Re: [PATCH] printk: Ratelimit messages printed by console drivers

Sergey Senozhatsky <sergey.senozhatsky.work@xxxxxxxxx> · Mon, 23 Apr 2018 14:21:33 +0900

On (04/20/18 11:12), Petr Mladek wrote:
[..]
> Will 1000 lines within 1 hour be enough for you, please?

I'm afraid it won't.

> I am lost. In the mail
[..]
> My understanding of the older mail is that you called
> console_drivers() in printk_safe() context only because it was
> easier to disable printk_safe context later together with
> enabling irqs.

Correct.

> My understanding of today's mail is that it is important
> to call console drivers in printk_safe() context.

No, I don't think that it is what I said.

> It is a contradiction. Could you please explain?

Let me try again.

call_console_drivers() is super complex, unbelievable complex.
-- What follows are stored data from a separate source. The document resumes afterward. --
-- ==== Sys2Proof/Tests/Slice0.lean ====
section
/-! SUPPORT. The model's own tests: a launch that each well-formedness check refuses, the decoding of
every operation code, one step of most operation codes with the numbers of
96_test_vectors_by_family.md, Part B, and, for every statement with hypotheses, states and operands that
meet them. -/

namespace Sys2Proof.Tests

open Sys2Proof.Machine

/-- A state with the registers and memory bytes given, two instructions of text at #100 and an exit at
#110. -/
def machine (regs : List (Reg × Word)) (mem : List (Nat × Byte)) (r : OverflowResponse) : State :=
  State.ofLaunch
    { Launch.standard with
      initReg := regs, initMem := mem, text := [(0x100, 0x20010203), (0x104, 0x43010000)],
      exit := [0x110], overflowResponse := r }

/-- The memory of Part B1. -/
def loadBytes : List (Nat × Byte) :=
  [(0x1000, 0x81), (0x1001, 0x23), (0x1002, 0x45), (0x1003, 0x67), (0x1004, 0x89), (0x1005, 0xAB),
    (0x1006, 0xCD), (0x1007, 0xEF)]

/-- The memory of Part B2: sixteen zero bytes from #2000 on. -/
def zeroBytes : List (Nat × Byte) := (List.range 16).map fun k => (0x2000 + k, 0)

/-- The register and `ovf` after an instruction that completes. -/
def registerAfter (o : Result) (x : Reg) : Option (Word × Bool) :=
  match o with
  | .next t => some (t.reg x, t.ovf)
  | _ => none

/-- `pc` after an instruction that completes. -/
def pcAfter (o : Result) : Option Word :=
  match o with
  | .next t => some t.pc
  | _ => none

/-- The bytes of some addresses and `ovf` after an instruction that completes. -/
def bytesAfter (o : Result) (addresses : List Nat) : Option (List (Option Byte) × Bool) :=
  match o with
  | .next t => some (addresses.map t.mem.read, t.ovf)
  | _ => none

/-! ## Well-formedness

An instruction has no check to fail: the types of its operands hold only legal values
(30_encoding.md R76). Each check of a launch refuses a launch that breaks it. -/

theorem test_instruction_wellFormed : (Instr.add 255 255 255).wellFormed = true := by decide

theorem test_launch_standard_wellFormed : Launch.standard.wellFormed = true := by decide

theorem test_launch_pc_misaligned_refused :
    ({ Launch.standard with initPc := 0x102 } : Launch).wellFormed = false := by
  decide

theorem test_launch_text_misaligned_refused :
    ({ Launch.standard with text := [(0x102, 0x20010203)] } : Launch).wellFormed = false := by
  decide

theorem test_launch_text_twice_refused :
    ({ Launch.standard with text := [(0x100, 0x20010203), (0x100, 0x21010105)] } : Launch).wellFormed = false := by
  decide

theorem test_launch_text_outside_memory_refused :
    ({ Launch.standard with text := [(2 ^ 64, 0x20010203)] } : Launch).wellFormed = false := by
  decide

theorem test_launch_exit_misaligned_refused :
    ({ Launch.standard with exit := [0x106] } : Launch).wellFormed = false := by
  decide

theorem test_launch_exit_in_text_refused :
    ({ Launch.standard with text := [(0x100, 0x20010203)], exit := [0x100] } : Launch).wellFormed = false := by
  decide

theorem test_launch_register_twice_refused :
    ({ Launch.standard with initReg := [(1, 5), (1, 6)] } : Launch).wellFormed = false := by
  decide

theorem test_launch_memory_twice_refused :
    ({ Launch.standard with initMem := [(0x2000, 1), (0x2000, 2)] } : Launch).wellFormed = false := by
  decide

theorem test_launch_memory_outside_refused :
    ({ Launch.standard with initMem := [(2 ^ 64, 1)] } : Launch).wellFormed = false := by
  decide

theorem test_launch_mapped_empty_range_refused :
    ({ Launch.standard with mapped := [⟨8, 7⟩] } : Launch).wellFormed = false := by
  decide

theorem test_launch_mapped_outside_refused :
    ({ Launch.standard with mapped := [⟨0, 2 ^ 64⟩] } : Launch).wellFormed = false := by
  decide

/-! ## Decoding

Every operation code of the chart (30_encoding.md R71), its word written out as OP X Y Z with X = 1,
Y = 2, Z = 3 (YZ = #0203). -/

theorem test_decode_00_to_07 :
    decode 0x00010203 = .trap ∧
    decode 0x01010203 = .fcmp ∧
    decode 0x02010203 = .fun_ ∧
    decode 0x03010203 = .feql ∧
    decode 0x04010203 = .fadd ∧
    decode 0x05010203 = .fix ∧
    decode 0x06010203 = .fsub ∧
    decode 0x07010203 = .fixu := by
  decide

theorem test_decode_08_to_0F :
    decode 0x08010203 = .flot ∧
    decode 0x09010203 = .floti ∧
    decode 0x0A010203 = .flotu ∧
    decode 0x0B010203 = .flotui ∧
    decode 0x0C010203 = .sflot ∧
    decode 0x0D010203 = .sfloti ∧
    decode 0x0E010203 = .sflotu ∧
    decode 0x0F010203 = .sflotui := by
  decide

theorem test_decode_10_to_17 :
    decode 0x10010203 = .fmul ∧
    decode 0x11010203 = .fcmpe ∧
    decode 0x12010203 = .fune ∧
    decode 0x13010203 = .feqle ∧
    decode 0x14010203 = .fdiv ∧
    decode 0x15010203 = .fsqrt ∧
    decode 0x16010203 = .frem ∧
    decode 0x17010203 = .fint := by
  decide

theorem test_decode_18_to_1F :
    decode 0x18010203 = .mul ∧
    decode 0x19010203 = .muli ∧
    decode 0x1A010203 = .mulu ∧
    decode 0x1B010203 = .mului ∧
    decode 0x1C010203 = .div ∧
    decode 0x1D010203 = .divi ∧
    decode 0x1E010203 = .divu ∧
    decode 0x1F010203 = .divui := by
  decide

theorem test_decode_20_to_27 :
    decode 0x20010203 = .add 1 2 3 ∧
    decode 0x21010203 = .addi 1 2 3 ∧
    decode 0x22010203 = .addu 1 2 3 ∧
    decode 0x23010203 = .addui 1 2 3 ∧
    decode 0x24010203 = .sub 1 2 3 ∧
    decode 0x25010203 = .subi 1 2 3 ∧
    decode 0x26010203 = .subu 1 2 3 ∧
    decode 0x27010203 = .subui 1 2 3 := by
  decide

theorem test_decode_28_to_2F :
    decode 0x28010203 = .addu2 1 2 3 ∧
    decode 0x29010203 = .addu2i 1 2 3 ∧
    decode 0x2A010203 = .addu4 1 2 3 ∧
    decode 0x2B010203 = .addu4i 1 2 3 ∧
    decode 0x2C010203 = .addu8 1 2 3 ∧
    decode 0x2D010203 = .addu8i 1 2 3 ∧
    decode 0x2E010203 = .addu16 1 2 3 ∧
    decode 0x2F010203 = .addu16i 1 2 3 := by
  decide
In fact,
it's so complex that we never know where we will end up, because it can
pass the control to almost every core kernel mechanism or subsystem:
kobjects, spin locks, tty, sdp, uart, vt, fbdev, dri, kms, timers,
timekeeping, networking, mm, scheduler, you name it. Thousands and
thousands lines of code, which are not executed exclusively by the
console drivers. That core kernel code that we are dealing with has its
own fault/error reporting mechanisms, some of which comes in forms of
WARN_ON()-s or printk()-s, or dump_stack()-s, or BUG_ON()-s and so on.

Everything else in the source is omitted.